Multifractal Detrended Fluctuation Analysis in Python
MIT License
128 stars 27 forks source link

Negative H values when running mfdfa #22

Closed FuadYoussef closed 3 years ago

FuadYoussef commented 3 years ago

Hi, Thank you for all of the hard work you've done to make this library. I've tried following the instructions in the documentation as well as the instructions in this post https://github.com/LRydin/MFDFA/issues/20 in order to analyze some of my own data and have encountered an issue. For reference, the code I am using is in this repository in the main.py and file_reader.py files. https://github.com/FuadYoussef/ChineseSentenceLengths

When I run the MFDFA and attempt to plot the data, I am able to generate the following graph: Figure_1

However the H values I get by subtracting 1 from each of the slopes is this: [0.24513458672164035, 0.2186072164297126, 0.1926072404229875, 0.17172103657125448, -0.34609042498381115, -0.3619098348631248, -0.375020070287282, -0.38637649591195067]

I obtain these H values using this code: slopes = np.polyfit(np.log(lag), np.log(dfa), 1)[0] slopes = slopes.tolist() hExponents = [] for slope in slopes: hExponents.append(slope - 1)

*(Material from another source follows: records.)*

-- ==== Sys2Proof/Tests/Slice0.lean ====
section
/-!
SUPPORT. Sys2Proof/Tests/Slice0.lean: tests of the model's own: ill-formed commands, slots by hand, and for each statement states and operands that meet its
hypotheses.
-/

namespace Sys2Proof.Tests

open Sys2Proof.Machine

set_option Elab.async false

/-! Slots written out field by field, most significant first, from Tables 4-4 to 4-9 (value, width). -/

/-- A number from its fields, most significant first, and their total width. -/
def fieldsOf (l : List (Nat × Nat)) : Nat × Nat := l.foldl (fun a f => (a.1 * 2 ^ f.2 + f.1, a.2 + f.2)) (0, 0)

/-- Whether 48 bits spelled by fields decode in a slot to an operation. -/
def spells (k : Nat) (l : List (Nat × Nat)) (o : Option SlotOp) : Bool := let w := fieldsOf l; w.2 == 48 && decide (decodeSlot k w.1 = o)

theorem test_slotsOfTongs :
    spells 0 [(1, 6), (5, 3), (1, 4), (2, 4), (3, 4), (17, 5), (4097, 13), (1, 1), (0, 1), (0, 7)]
      (some (.tload { desc := 5, row0 := 1, col0 := 2, rows := 3, cols32 := 17, scratch := 4097, transpose := true, idx := false })) ∧
    spells 0 [(2, 6), (6, 3), (8190, 13), (9, 4), (31, 5), (77, 13), (4, 4)]
      (some (.tgather { desc := 6, index := 8190, count := 9, cols32 := 31, scratch := 77, col0 := 4 })) ∧
    spells 0 [(3, 6), (12, 13), (8191, 13), (0xBEEF, 16)] (some (.tfill { scratch := 12, length := 8191, pattern := 0xBEEF })) ∧
    spells 1 [(1, 6), (0, 3), (15, 4), (14, 4), (13, 4), (1, 5), (2, 13), (0, 1), (9, 4), (1, 1), (0, 3)]
      (some (.tstore { desc := 0, row0 := 15, col0 := 14, rows := 13, cols32 := 1, scratch := 2, transpose := false, srcFmt := 9, idx := true })) ∧
    spells 1 [(2, 6), (3, 3), (100, 13), (1, 4), (2, 5), (200, 13), (15, 4)]
      (some (.tscatter { desc := 3, index := 100, count := 1, cols32 := 2, scratch := 200, col0 := 15 })) := by decide +kernel

theorem test_slotsOfAnvilAndTemper :
    spells 2 [(1, 6), (1, 1), (0, 1), (1, 1), (300, 13), (7, 4), (8, 4), (1, 1), (0, 17)]
      (some (.aload { pair := 1, kinner := false, narrow := true, scratch := 300, k0 := 7, n0 := 8, idx := true })) ∧
    spells 2 [(2, 6), (0, 1), (1, 1), (12, 4), (1, 1), (0, 1), (44, 13), (5, 4), (6, 4), (0, 1), (0, 12)]
      (some (.astream { pair := 0, narrow := true, g := 12, opens := true, closes := false, scratch := 44, base := 5, rows := 6, idx := false })) ∧
    spells 2 [(3, 6), (11, 4), (7, 3), (1, 4), (2, 4), (3, 4), (4, 4), (0, 19)] (some (.abind { g := 11, out := 7, chain := 1, m0 := 2, n0 := 3, split := 4 })) ∧
    spells 2 [(4, 6), (13, 4), (0, 1), (0, 37)] (some (.aclose { g := 13, narrow := false })) ∧
    spells 2 [(5, 6), (1, 1), (2, 4), (8191, 13), (1, 1), (0, 23)] (some (.acatch { pair := 1, g := 2, list := 8191, idx := true })) ∧
    spells 3 [(1, 6), (15, 4), (1023, 10), (0, 28)] (some (.vdef 15 1023)) ∧
    spells 3 [(2, 6), (3, 4), (4, 4), (555, 13), (2, 3), (5, 4), (6, 4), (1, 1), (0, 9)]
      (some (.vrun { chain := 3, rows := 4, src := 555, out := 2, m0 := 5, n0 := 6, idx := true })) ∧
    spells 3 [(3, 6), (9, 4), (0, 38)] (some (.vlen 9)) := by decide +kernel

My confusion is about why I am getting negative H values from this. Any help or suggestions you could give would be greatly appreciated. Thank you.

LRydin commented 3 years ago

Hey @FuadYoussef, thank you for the question. I'll try my best to give you an answer.

So, I think you code is absolutely correct and the figure you show looks like a typical plot from MFDFA. Now the issue if of course the interpretation of the Hurst coefficient, which is not too easy. You are using sentence lengths, which I am not familiar with, but nevertheless, the point here has to do with having to subtract -1 to get the Hurst coefficient H. This is correct to do so for stochastic processes, but not for all processes.

Let me illustrate this using Espen Ihlen's fantastic paper on MFDFA: Introduction to multifractal detrended fluctuation analysis in Matlab, Ihlen, E.A.F, Front. Physio. 3:141. This is Espen Ihlen's Fig, 8

Screenshot from 2021-06-11 13-59-22

Where you can see the fluctuation function for (B) a monofractal time series and (C) white noise. (B) will have H>1 (this is why one subtracts -1, to get the mathematically correct H value), but (C) has 0<H<1, and it is a perfectly reasonable time series. I think your results fall in the category of "noise", thus you shouldn't subtract 1 from your results.

Two notes:

I hope this helps a little bit. From my view it seems to me your data is slightly multifractal, which seems reasonable from my understanding of sentences lengths.

Feel free to ask more things, if you have any doubts!

FuadYoussef commented 3 years ago

Thank you so much for this. Your description of the issue really helps here and I'm getting proper results now. I really appreciate it.

LRydin commented 3 years ago

:) Glad to help